How to Use the Power of Regret for Good
Dorie Clark
Columbia Business Prof; WSJ Bestselling Author; Ranked #1 Communication Coach; 3x Top 50 Business Thinker in World - Thinkers50
Welcome back once again to my LinkedIn Newsletter! To put it plainly, you will not regret reading this week’s edition with wisdom from Daniel Pink! And don’t forget - coming up at 12 pm EST / 9 am PST/5 pm GMT for my Newsweek interview series, Better, we have Debbie Millman, the author of Why Design Matters. Make sure you set yourself a reminder here and join in on today’s discussion.
I’d like to share something special this week - my friend Rahaf Harfoush is offering a free LinkedIn Learning course called Humane Productivity. It focuses on working less to get more work done and debunks common productivity myths. She’ll teach you how to rethink productivity and support your well-being. You can check out the entire course for free here.

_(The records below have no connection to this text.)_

/-- Writes to a WFG page (R187, R257 to R267). `fire` fires the load strobe of a cluster. -/
def Dev.hookWfg (d st : Dev) (fire : Dev → Nat → Dev) (base off v : Nat) : Dev × Bool :=
  let n := (pageCluster .wfg base).getD 0
  if off = 0xF04 then (if bitOf v 0 then fire d n else d, false)
  else if off = 0xF1C then
    -- a bit of WFG_PMU_EVT & WFG_PMU_EVT_EN goes from 0 to 1 (R217)
    (if (List.range 32).any (fun i => !bitOf (d.word (base + off)) i && bitOf (st.word (base + off)) i && decide (d.get (pinBase (32 * n + i)) ⟨0x21C, 0, 7⟩ ≠ 0))
     then st.irq .wfg base 31 else st, false)
  else if 0x100 ≤ off ∧ off < 0x200 then
    let w := 4 * n + (off - 0x100) / 0x40
    match off % 0x40 with
    | 0x00 => ((st.genOwn w).calIdle n, false)
    | 0x04 => (if bitOf v 0 then wfgStartGo d w else d, false)
    | 0x08 => (if bitOf v 0 then wfgStopGo d w else d, false)
    | 0x0C => (if bitOf v 31 then wfgJumpGo st w else st, false)
    | 0x14 => (st.genHoldOut w, false)
    | _ => (st, false)
  else (st, false)

/-! ### Contexts (R101 to R104, R122, R403) -/

/-- A request for a command routine of a context, and the wake of its cluster without a promise. -/
def Dev.ctxCommand (d : Dev) (c slot arg : Nat) : Dev :=
  (d.reqRtn (c / 32) { slot := slot, ctx := c, arg := arg }).wakeReqFree (c / 32)

/-- CTX_ARM (R102, R103): the routine is requested; the cluster is woken to RUN, a site cluster in DORMANT to NAP, and FABRIC leaves P4 (R129). -/
def Dev.ctxArm (d : Dev) (c : Nat) : Dev :=
  if [1, 5, 6].contains (d.ctxState c) then
    let d := (d.reqRtn (c / 32) { slot := 0x21, ctx := c }).wakeReq (c / 32)
    let d := d.forAll ((d.siteRegs c).filterMap (fun o => o.map (· / 32))).eraseDups (fun d n => if d.clState n = 3 then d.wakeReqTo n true false 2 else d)
    d.dvfsCheck
  else d

/-- A cluster of the context's resources is in a self-test slice. -/
def Dev.inSlice (d : Dev) (c : Nat) : Bool := (d.ctxClusters c).any (fun n => (d.clu n).bst.isSome)

/-- A start that is executed late: the context is RUNNING, and START_LATE will carry the effect time `eff` (R22, R355). -/
def Dev.startLate (d : Dev) (c eff : Nat) : Dev := (d.setCx c { d.cx c with late := some eff }).put (ctxBase c) .CTX_STATE_STATE 3

/-- The contexts of cluster `n` with a START waiting. -/
def Dev.startsWaiting (d : Dev) (n : Nat) : List Nat := ((d.eng n).queue.filter (fun r => r.slot == 0x22)).map (·.ctx)

/-- What a commit point `f` starts is late from `eff` on, if `late` (R22, R50, R355). -/
def Dev.lateFrom (d : Dev) (late : Bool) (eff : Nat) (f : Dev → Dev) : Dev :=
  let before := d.clusters.flatMap d.startsWaiting
  let d := f d
  let new := (d.clusters.flatMap d.startsWaiting).filter (fun c => !before.contains c)
  if late then d.forAll new (fun d c => d.startLate c eff) else d

/-- CTX_START as requested at `t` (R22, R33, R104, R403): an ARMED context's start is requested with its effect time and the clusters are woken, and it is RUNNING
at once where they are not ready, its vectors to follow late; a start of a FAULTED
context is dropped and counted. -/
def Dev.ctxStartAt (d : Dev) (c t : Nat) : Dev :=
  if d.ctxState c = 7 then d.logErr true .startFaulted (ctxBase c + 0x18)
  else if d.ctxState c = 2 then
    let d := (d.reqRtn (c / 32) { slot := 0x22, ctx := c, arg := d.time }).forAll (d.ctxClusters c) Dev.wakeReq
    if d.startReady c ∧ t = d.time then d else d.startLate c t
  else d

/-- CTX_START written now. In a self-test slice of one of its clusters the start of an ARMED context waits for the end of the slice (R16, R443). -/
def Dev.ctxStart (d : Dev) (c : Nat) : Dev :=
  if d.ctxState c = 2 ∧ d.inSlice c = true then
    (if d.startQ.any (fun q => q.1 == c) then d else { d with startQ := d.startQ ++ [(c, d.time)] })
  else d.ctxStartAt c d.time

/-- The starts that no slice holds any more, in arrival order. -/
def Dev.startsServe (d : Dev) : Dev :=
  let go := d.startQ.filter (fun q => !d.inSlice q.1)
  go.foldl (fun d q => d.ctxStartAt q.1 q.2) { d with startQ := d.startQ.filter (fun q => d.inSlice q.1) }

/-- CTX_STOP (R122, R123): a pending stop discards a redirect. -/
def Dev.ctxStop (d : Dev) (c : Nat) : Dev :=
  if d.ctxActive c ∧ (d.cx c).req ≠ 2 then
    (d.setCx c { d.cx c with req := 2 }).reqRtn (c / 32) { slot := 0x25, ctx := c }
  else d

/-- CTX_REDIRECT (R122, R123): the last one written before a latch acts. -/
def Dev.ctxRedirect (d : Dev) (c v : Nat) : Dev :=
  if d.ctxActive c ∧ (d.cx c).req ≠ 2 then
    (d.setCx c { d.cx c with req := 1, reqKeep := bitOf v 31, reqTgt := v % 2 ^ 20 }).reqRtn (c / 32) { slot := 0x24, ctx := c }
  else d

/-- CTX_CLEAR (R104). UNLOAD wins over GO. -/
def Dev.ctxClear (d : Dev) (c v : Nat) : Dev :=
  if bitOf v 1 then (if d.ctxActive c then d else d.ctxCommand c 0x26 1)
  else if bitOf v 0 ∧ [2, 5, 6, 7].contains (d.ctxState c) then d.ctxCommand c 0x26 0
  else d

/-- The context of a register set. -/
def ctxOf (base : Nat) : Nat := 32 * ((base - 0x800000) / 0x40000) + base % 0x40000 / 0x400 % 32

/-- Writes to a context register set (R127). -/
def Dev.hookCtx (d st : Dev) (base off v : Nat) : Dev × Bool :=
  let c := ctxOf base
  match off with
  | 0x10 => (if bitOf v 0 ∧ [0, 1, 5, 6].contains (d.ctxState c) then d.ctxCommand c 0x20 (d.get base .CTX_IMAGE_ADDR * 64) else d, false)
  | 0x14 => (if bitOf v 0 then d.ctxArm c else d, false)
  | 0x18 => (if bitOf v 0 then d.ctxStart c else d, false)
  | 0x1C => (if bitOf v 0 then d.ctxStop c else d, false)
  | 0x20 => (d.ctxRedirect c v, false)
  | 0x24 => (d.ctxClear c v, false)
  | _ => if 0x40 ≤ off ∧ off < 0xC0 ∧ d.ctxOwning c = true then (d, true) else (st, false)

/-! ### Pins (R59) -/

/-- The fields of PIN_CTRL that act when their write applies. `old` is the register before it. -/
def Dev.pinCtrl (d : Dev) (g old : Nat) : Dev :=
  let b := pinBase g
  if ¬ d.pinLive g then d
  else
    let cl := d.clState (g / 32)
    let d := d.setPin g { d.pin g with pull := d.bit b .PIN_CTRL_PULL, clamp := d.bit b .PIN_CTRL_CLAMP_EN && cl != 3 }
    if cl = 2 then d.setPin g { d.pin g with drv := drvOfCode (d.get b .PIN_CTRL_NAP_STATE) }
    else if old / 256 % 4 ≠ d.get b .PIN_CTRL_STATIC ∧ cl ≤ 1 ∧ (d.service g).isNone = true ∧ d.rasOwns g = false then d.driveStatic g
    else d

Nobody likes experiencing regret. So why does it exist? Because used correctly, it can help us make better decisions, deepen our sense of meaning, and help us solve problems down the road. So how do we deal with it? This is the focus of Dan Pink’s new book, The Power of Regret. Today’s newsletter features a three-step process that Daniel has identified to manage regrets effectively, and he calls it “Inward, outward, forward.” If you’d like to hear the rest of our interview, you can watch the entire conversation here.
Inward
“How do we deal with that negative feeling? I like to look at it as a process called inward outward forward. You begin with how you think about yourself. The way that we talk to ourselves is typically so cruel, so mean, so vicious. We would never talk that way to anybody else, but we talk that way to ourselves. Treat yourself with kindness rather than contempt. Recognize that your regrets are actually not that special. They are very common. They're part of the whole human experience, and that any misstep that you make is a moment in your life, not definitional of your life.”
Outward
“Disclose. If you're comfortable disclosing to other people, that's powerful. Even if you simply write about your negative emotions, that is helpful, too. What happens is, these negative emotions, this pain, this bad feeling, is very amorphous. When we convert it into language, either by talking about it or by writing about it, we make it less menacing.”?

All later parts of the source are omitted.